Stored items
|---|

/-- A write of MIGCMD. -/
def migrationStart (v : Word) (s : State) : State :=
  if !v.getLsbD 0 || s.fab.move.isSome then s
  else
    let ctx := pageCtx s.dev.migPg
    let page := pageNo s.dev.migPg
    match moveError s ctx page, walkTables s ctx (page * 65536), pageSlot s ctx page with
    | 0, .found leaf _, some slot =>
      let s := writePhys s slot 8 (withMigration leaf 1).toNat
      (s.setFab { s.fab with move := some (ctx, page, leaf, movedLeaf leaf s.dev.migDst, 0) }).setDev { s.dev with migErr := false, migCode := 0 }
    | n, _, _ => s.setDev (raiseCause { s.dev with migErr := true, migCode := BitVec.ofNat 4 n } 3)

def execMigrationStart (v : Word) : State → Host.Outcome State Fault Refusal := event fun s => some (migrationStart v s)

/-- MIGRATION_LINE_COPY: the next line, recalled from engines and cores, is written at the new frame with its poison; with the
last one the leaf's migration state becomes 2. -/
def migrationLineCopy (s : State) : Option State := do
  let (ctx, page, old, new, n) ← s.fab.move
  if 512 ≤ n then none
  let a := Leaf.phys old 0 (page * 65536 + 128 * n)
  let b := Leaf.phys new 0 (page * 65536 + 128 * n)
  if recallWaits s [a / 128, b / 128] then none
  let s := dropWaybills (recallLines s [a / 128, b / 128]) [a / 128, b / 128]
  let bytes := Memory.bytes s.mem a 128
  let tags := (List.range 4).filterMap fun i => (sectorTag s.fab (a / 32 + i)).map fun t => (b / 32 + i, t)
  let s := writeHome s 48 true (bytes.zipIdx.map fun (v, i) => (b + i, v, (0xFF : Byte)))
  let s := match pageSlot s ctx page with
    | some slot => if n + 1 = 512 then writePhys s slot 8 (withMigration (leafAt s slot) 2).toNat else s
    | none => s
  let f := { s.fab with poison := tags.foldl (fun m e => SMap.put m e.1 e.2) s.fab.poison, lags := s.fab.lags.filter fun (l : Lag) => l.word / 16 != a / 128,
                        move := some (ctx, page, old, new, n + 1) }
  pure (s.setFab f)

def execMigrationLineCopy : State → Host.Outcome State Fault Refusal := event migrationLineCopy

/-- MIGRATION_COMPLETE: with every line copied and no access of the old frame in flight, the leaf takes the new frame, the
look-aside buffers drop the page and vector 67 is raised. -/
def migrationComplete (s : State) : Option State := do
  let (ctx, page, old, new, n) ← s.fab.move
  let parts := pageRanges old
  let inFlight := s.ops.any fun e => e.2.reqs.any fun r => r.bytes.any fun b => inRanges parts b.2
  if n < 512 ∨ inFlight ∨ recallWaits s (pageLines old) then none
  let s := recallLines s (pageLines old)
  let boxes := s.boxes.map fun (e : Nat × Mailbox) => (e.1, { e.2 with phys := forwarded s.fab e.2.phys })
  let s := { s with boxes := boxes }
  let s := match pageSlot s ctx page with
    | some slot => changeLeaf s slot (withMigration (withFrame (leafAt s slot) new) 0) ctx page
    | none => s
  pure ((s.setFab { s.fab with move := none }).setDev (raiseCause s.dev 3))

def execMigrationComplete : State → Host.Outcome State Fault Refusal := event migrationComplete

/-! ## Bring-up (R402) -/

/-- Repeat an optional step at most n times. -/
def runSome (f : State → Option State) : Nat → State → State
  | 0, s => s
  | n + 1, s => match f s with
    | some s' => runSome f n s'
    | none => s

/-- A bias flip or page move under way at a reset is completed before stage 9 (R415); a flip towards the device ends in error
where the link to the host is gone (R259). -/
def finishPageWork (s : State) : State :=
  let s := runSome biasFlipComplete 1 (runSome migrationComplete 1 (runSome migrationLineCopy 512 s))
  if s.fab.flip.isSome then flipDone s true 0 else s

/-- The host port trains, unless it is lost, and a free bit says whether Jibueg is negotiated with it (R397). -/
def trainHost (s : State) : State :=
  let (b, s) := s.freeBit
  let up := !s.dev.lost.contains .hostPort
  s.setDev { s.dev with hostUp := up, jibueg := up && b }

/-- Links that are not lost train up or stay down as a free bit says, and the host port trains. -/
def trainLinks (s : State) : State :=
  trainHost <| (List.range 12).foldl (fun s k =>
    if s.dev.lost.any (fun p => match p with | .link n => n.val == k | _ => false) then s
    else
      let (b, s) := s.freeBit
      s.setDev { s.dev with links := SMap.set .down s.dev.links k (if b then .up else .down) }) s

/-- Slots whose image pointer is nonzero are staged again before the device is ready (R81). -/
def restageAll (s : State) : State :=
  s.warm.foldl (fun s e => if e.2.pointer = 0 then s else (warmSlotStaged e.1 (s.setWarm e.1 { s.warmSlot e.1 with staging := true, ready := false })).getD s) s

/-- The number of cores that the loaded defect map disables. -/
def disabledCount (d : Device) : Nat := (disabledCores d.defects).length

/-- The guaranteed counts of R26 hold under a defect map: 2,944 enabled cores and live banks. Parts lost while running are no
part of the map, and stay lost over a device reset. DESIGN CHOICE (log entry 93). -/
def countsHold (gen : Nat) : Bool :=
  let few (p : Nat → Bool) : Bool := decide (((List.range 3072).filter p).length ≤ 128)
  few (Config.disabledCore gen) && few (Config.deadBank gen)

/-- A stage fails: as the device's state has it, and stage 5 where the counts of R26 do not hold. -/
def stageFailed (k : Nat) (s : State) : Bool := Config.stageFails k s.tick || (k == 5 && !countsHold s.dev.defects)

/-- The number of a signed image at hand, which the model leaves open: a firmware image or a defect map. -/
def freshImage (s : State) : Nat × State := (Config.freeChoice s.free, { s with free := s.free + 1 })

/-- The first record after a loss of power takes the stored reserve limit as its number, and Guivizin stores the next limit with
it, so that a second loss before a newer checkpoint uses no number twice. DEDUCED (log entry 94). A device that has stored
nothing starts at 0. -/
def reopenLog (s : State) (first : Report) : State :=
  let limit := if s.log.next = 0 then s.log.limit else s.log.next + 8192
  writeLog { s with log := { s.log with limit := limit } } first

/-- Stage 7: the bring-up or device-reset record, then those of the stages, before whatever was reported earlier (R394). -/
def openLog (first : Report) (measure : Bool) (s : State) : State :=
  let defects : Report := { cls := 4, unit := 12, cause := 0x40, detail := BitVec.ofNat 64 (disabledCount s.dev) }
  let records : List Report := (if measure then [{ cls := 4, unit := 12, cause := 0x41 }] else []) ++ [defects]
  if first.cause = 0x23 then
    let s := reopenLog s first
    { s with log := { s.log with reports := records ++ s.log.reports } }
  else { s with log := { s.log with reports := first :: records ++ s.log.reports } }

/-- The roots among the launches. -/
def roots (s : State) : List (Nat × Launch) := s.launches.filter fun e => match e.2.origin with | .child _ _ => false | _ => true

/-- Some launch of a tree has dispatched a team. -/
def treeRan (s : State) (tree : List Nat) : Bool := tree.any fun k => ((s.launch? k).map (·.ran)).getD false
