/-- R132, R171: EXEC where the condition field is 0xE0, an s register's bits within EXEC, and an illegal operand otherwise.

R177: BRD goes on where no lane takes it, jumps where every lane does, and otherwise records the taken lanes and the
target in the innermost token, an unused IF token of the current depth, and lets the other lanes fall through. A target that
is no header is illegal-target, with the 64-bit sum of log entry 45 as its address, and another innermost token
illegal-convergence.

R176, R167: TOKEN.IF and TOKEN.LOOP push a token of the current depth while a token slot is free and the tokens spilled
once the push has settled fit above the window stack; with no slot free they wait for the porter, and past the limit they trap
as window-overflow. The join of a LOOP token is the address of the JOIN.LOOP that ends the clause at the target; a target that
is no clause header, or whose clause ends in another instruction, is illegal-target, with the 64-bit sum of log entry 45 as its
address.

Where the spec leaves a point of this open the statement is of the model: log entry 45.

Completes, on the conditions stated here on the state and the operands alone: BRD, TOKEN_IF and TOKEN_LOOP. -/
def Obligations.DivergentBranches : Prop :=
  (∀ c : Ctx, condMask c (.int 0) = .ok c.g.exec ∧ (∀ n : Fin 64, condMask c (.s n) = .ok (c.g.readS n.val &&& c.g.exec)) ∧
     ∀ x : Spec, x ≠ .int 0 → isSReg x = false → condMask c x = .error (.trap { cause := 0x02 })) ∧
  (∀ (s : State) (c : Ctx) (cond : Spec) (target : BitVec 32) (m : Mask), Issues s c → condMask c cond = .ok m →
     (m = 0 → exec (.brd cond target) s = .next (c.ended (c.jump c.g c.nextClause s))) ∧
     (m ≠ 0 → (∀ a, ¬ TargetAt c (c.target target) a) →
       exec (.brd cond target) s = .next (c.takeTrap { cause := 0x03, addr := BitVec.ofInt 64 (c.target target) } (c.settled s))) ∧
     (∀ a, m ≠ 0 → TargetAt c (c.target target) a →
       (m = c.g.exec → exec (.brd cond target) s = .next (c.ended (c.jump c.g a s))) ∧
       (m ≠ c.g.exec → c.g.sup = false →
         (∀ (t : Token) (rest : List Token), c.g.tokens = t :: rest →
           (t.kind = .cond → t.depth.toNat = c.g.depth → t.pending = 0 → t.cont = 0 → exec (.brd cond target) s =
             .next (c.ended (c.jump { c.g with tokens := { t with pending := m, join := a } :: rest, exec := c.g.exec &&& ~~~m }
               c.nextClause s))) ∧
           (t.kind ≠ .cond ∨ t.depth.toNat ≠ c.g.depth ∨ t.pending ≠ 0 ∨ t.cont ≠ 0 →
             exec (.brd cond target) s = .next (c.takeTrap { cause := 0x04 } (c.settled s)))) ∧
         (c.g.tokens = [] → c.g.spilledTok = 0 → exec (.brd cond target) s = .next (c.takeTrap { cause := 0x04 } (c.settled s)))))) ∧
  (∀ (s : State) (c : Ctx), Issues s c → c.g.sup = false →
     let fits : Prop := c.g.tokens.length + c.g.spilledTok < 16 ∨ c.g.wbp.toNat + 4 * c.g.width * (c.g.base + 112) +
       32 * (c.g.tokens.length + c.g.spilledTok + 1 - 16) ≤ c.g.wlim.toNat
     let pushes (i : Instr) (t : Token) : Prop :=
       (fits → c.g.tokens.length < 16 → exec i s = .next (c.ended (pushed c t s))) ∧
       (fits → 16 ≤ c.g.tokens.length → c.g.porterTrap = none →
         exec i s = .next (c.waitHere (s.setGroup c.gid { c.g with wantTok := true }))) ∧
       (¬ fits → exec i s = .next (c.takeTrap { cause := 0x07 } (c.settled s)))
     pushes .tokenIf { kind := .cond, depth := BitVec.ofNat 16 c.g.depth } ∧
     ∀ target : BitVec 32,
       let bad : Trap := { cause := 0x03, addr := BitVec.ofInt 64 (c.target target) }
       ((∀ a, ¬ TargetAt c (c.target target) a) → exec (.tokenLoop target) s = .next (c.takeTrap bad (c.settled s))) ∧
       ∀ (a : BitVec 32) (w x n : Nat), TargetAt c (c.target target) a → (codeAt c.r a.toNat).map (·.toNat) = some w →
         n = fld w 51 4 + 1 → x = a.toNat + 8 * n →
         (∀ (cond : Spec) (back : BitVec 32), (codeAt c.r x).bind decode? = some (.joinLoop cond back) →
           pushes (.tokenLoop target) { kind := .loop, join := BitVec.ofNat 32 x, depth := BitVec.ofNat 16 c.g.depth }) ∧
         ((∀ (cond : Spec) (back : BitVec 32), (codeAt c.r x).bind decode? ≠ some (.joinLoop cond back)) →
           exec (.tokenLoop target) s = .next (c.takeTrap bad (c.settled s))))
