-- ==== Sys2Proof/Laws/Map.lean ====
section
/-! SUPPORT. Sparse maps and memory: a read after a write, and the canonical form kept by every operation. -/
namespace Sys2Proof.Machine

namespace SMap

variable {α : Type}

/-! ## Object tables -/

@[simp] theorem entry?_put_self (m : SMap α) (k : Nat) (v : α) : entry? (put m k v) k = some v := by
  induction m with
  | nil => simp [put, entry?]
  | cons e m ih => simp only [put]; split <;> [skip; split] <;> simp_all [entry?]

theorem entry?_put_other (m : SMap α) {k j : Nat} (v : α) (hj : j ≠ k) : entry? (put m k v) j = entry? m j := by
  induction m with
  | nil => simp [put, entry?, hj]
  | cons e m ih => simp only [put]; split <;> [skip; split] <;> simp_all [entry?]

@[simp] theorem entry?_del_self (m : SMap α) (k : Nat) : entry? (del m k) k = none := by
  induction m with
  | nil => rfl
  | cons e m ih => simp only [del]; split <;> simp_all [entry?]

theorem entry?_del_other (m : SMap α) {k j : Nat} (hj : j ≠ k) : entry? (del m k) j = entry? m j := by
  induction m with
  | nil => rfl
  | cons e m ih => simp only [del]; split <;> simp_all [entry?]

/-! ## Maps with a default -/

@[simp] theorem get_put_self (d : α) (m : SMap α) (k : Nat) (v : α) : get d (put m k v) k = v := by
  induction m with
  | nil => simp [put, get]
  | cons e m ih => simp only [put]; split <;> [skip; split] <;> simp_all [get]

theorem get_put_other (d : α) (m : SMap α) {k j : Nat} (v : α) (hj : j ≠ k) : get d (put m k v) j = get d m j := by
  induction m with
  | nil => simp [put, get, hj]
  | cons e m ih => simp only [put]; split <;> [skip; split] <;> simp_all [get]

@[simp] theorem get_del_self (d : α) (m : SMap α) (k : Nat) : get d (del m k) k = d := by
  induction m with
  | nil => rfl
  | cons e m ih => simp only [del]; split <;> simp_all [get]

theorem get_del_other (d : α) (m : SMap α) {k j : Nat} (hj : j ≠ k) : get d (del m k) j = get d m j := by
  induction m with
  | nil => rfl
  | cons e m ih => simp only [del]; split <;> simp_all [get]

/-- A read of the key just written. -/
@[simp] theorem get_set_self [DecidableEq α] (d : α) (m : SMap α) (k : Nat) (v : α) : get d (set d m k v) k = v := by
  unfold set; split <;> simp_all

/-- A write leaves every other key alone. -/
theorem get_set_other [DecidableEq α] (d : α) (m : SMap α) {k j : Nat} (v : α) (hj : j ≠ k) :
    get d (set d m k v) j = get d m j := by
  unfold set
  split
  · exact get_del_other d m hj
  · exact get_put_other d m v hj

/-! ## The canonical form -/

theorem rising_mono {lo lo' : Nat} {m : SMap α} (h : rising lo m = true) (hl : lo' ≤ lo) : rising lo' m = true := by
  cases m with
  | nil => rfl
  | cons e m =>
    obtain ⟨a, x⟩ := e
    simp only [rising, Bool.and_eq_true, decide_eq_true_eq] at h ⊢
    exact ⟨by omega, h.2⟩

theorem rising_put {lo : Nat} {m : SMap α} (h : rising lo m = true) {k : Nat} (v : α) (hk : lo ≤ k) :
    rising lo (put m k v) = true := by
  induction m generalizing lo with
  | nil => simp [put, rising, hk]
  | cons e m ih =>
    obtain ⟨a, x⟩ := e
    simp only [rising, Bool.and_eq_true, decide_eq_true_eq] at h
    simp only [put]
    split
    · simp [rising, hk, h.2]; omega
    · split
      · subst_vars; simp [rising, hk, h.2]
      · simp only [rising, Bool.and_eq_true, decide_eq_true_eq]
        exact ⟨h.1, ih h.2 (by omega)⟩

theorem rising_del {lo : Nat} {m : SMap α} (h : rising lo m = true) (k : Nat) : rising lo (del m k) = true := by
  induction m generalizing lo with
  | nil => rfl
  | cons e m ih =>
    obtain ⟨a, x⟩ := e
    simp only [rising, Bool.and_eq_true, decide_eq_true_eq] at h
    simp only [del]
    split
    · exact rising_mono (ih h.2) (by omega)
    · simp only [rising, Bool.and_eq_true, decide_eq_true_eq]
      exact ⟨h.1, ih h.2⟩

/-- The canonical form without its default. -/
theorem wf_rising [DecidableEq α] {d : α} {m : SMap α} (h : wf d m = true) : rising 0 m = true := by
  simp only [wf, Bool.and_eq_true] at h; exact h.1

theorem mem_put {m : SMap α} {k : Nat} {v : α} {e : Nat × α} (h : e ∈ put m k v) : e = (k, v) ∨ e ∈ m := by
  induction m with
  | nil => simpa [put] using h
  | cons x m ih =>
    obtain ⟨a, y⟩ := x
    simp only [put] at h
    split at h
    · simpa using h
    · split at h
      · simp only [List.mem_cons] at h ⊢; tauto
      · simp only [List.mem_cons] at h ⊢
        rcases h with h | h
        · exact .inr (.inl h)
        · rcases ih h with h | h
          · exact .inl h
          · exact .inr (.inr h)

theorem mem_of_entry? {m : SMap α} {k : Nat} {v : α} (h : entry? m k = some v) : (k, v) ∈ m := by
  induction m with
  | nil => exact absurd h (by simp [entry?])
  | cons a m ih =>
    unfold entry? at h
    split at h
    · rename_i hk
      cases h
      subst hk
      exact List.mem_cons_self
    · exact List.mem_cons_of_mem _ (ih h)

theorem mem_del {m : SMap α} {k : Nat} {e : Nat × α} (h : e ∈ del m k) : e ∈ m := by
  induction m with
  | nil => exact h
  | cons x m ih =>
    simp only [del] at h
    split at h
    · exact List.mem_cons_of_mem _ (ih h)
    · simp only [List.mem_cons] at h ⊢
      exact h.imp id ih

/-- A write keeps the canonical form. -/
theorem wf_set [DecidableEq α] {d : α} {m : SMap α} (h : wf d m = true) (k : Nat) (v : α) : wf d (set d m k v) = true := by
  have hr := wf_rising h
  simp only [wf, Bool.and_eq_true, List.all_eq_true, bne_iff_ne] at h ⊢
  unfold set
  split
  · exact ⟨rising_del hr k, fun e he => h.2 e (mem_del he)⟩
  · refine ⟨rising_put hr v (Nat.zero_le _), fun e he => ?_⟩
    rcases mem_put he with rfl | he
    · assumption
    · exact h.2 e he

/-- A canonical map without some entries is canonical. -/
theorem rising_filter {lo : Nat} {m : SMap α} (h : rising lo m = true) (p : Nat × α → Bool) : rising lo (m.filter p) = true := by
  induction m generalizing lo with
  | nil => rfl
  | cons e m ih =>
    obtain ⟨a, x⟩ := e
    simp only [rising, Bool.and_eq_true, decide_eq_true_eq] at h
    simp only [List.filter_cons]
    split
    · simp only [rising, Bool.and_eq_true, decide_eq_true_eq]; exact ⟨h.1, ih h.2⟩
    · exact rising_mono (ih h.2) (by omega)

theorem wf_filter [DecidableEq α] {d : α} {m : SMap α} (h : wf d m = true) (p : Nat × α → Bool) : wf d (m.filter p) = true := by
  simp only [wf, Bool.and_eq_true, List.all_eq_true, bne_iff_ne] at h ⊢
  exact ⟨rising_filter h.1 p, fun e he => h.2 e (List.mem_of_mem_filter he)⟩

end SMap

/-! ## Memory -/

/-- The byte just written reads back. -/
@[simp] theorem Memory.get_set_self (m : List Host.Cell) (a : Nat) (v : Byte) : Memory.get (Memory.set m a v) a = v :=
  SMap.get_set_self Memory.blank m a v

/-- Every other byte stays. -/
theorem Memory.get_set_other (m : List Host.Cell) {a b : Nat} (v : Byte) (hb : b ≠ a) :
    Memory.get (Memory.set m a v) b = Memory.get m b := SMap.get_set_other Memory.blank m v hb

/-- Memory operations keep the canonical form. -/
theorem Memory.wf_set {m : List Host.Cell} (h : Memory.wf m = true) (a : Nat) (v : Byte) : Memory.wf (Memory.set m a v) = true :=
  SMap.wf_set h a v

theorem Memory.wf_setBytes {m : List Host.Cell} (h : Memory.wf m = true) (a : Nat) (bs : List Byte) :
    Memory.wf (Memory.setBytes m a bs) = true := by
  induction bs generalizing m a with
  | nil => exact h
  | cons b bs ih => exact ih (Memory.wf_set h a b) (a + 1)

theorem Memory.wf_filter {m : List Host.Cell} (h : Memory.wf m = true) (p : Host.Cell → Bool) : Memory.wf (m.filter p) = true :=
  SMap.wf_filter h p

end Sys2Proof.Machine
end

|---|

* Exercise details:
Above are records; repeat only the lines starting at the line with "let defects : Report" and ending at the line with "the launches. -/", exactly as they appear, both included.

* Result for this exercise:
  let defects : Report := { cls := 4, unit := 12, cause := 0x40, detail := BitVec.ofNat 64 (disabledCount s.dev) }
  let records : List Report := (if measure then [{ cls := 4, unit := 12, cause := 0x41 }] else []) ++ [defects]
  if first.cause = 0x23 then
    let s := reopenLog s first
    { s with log := { s.log with reports := records ++ s.log.reports } }
  else { s with log := { s.log with reports := first :: records ++ s.log.reports } }

/-- The roots among the launches. -/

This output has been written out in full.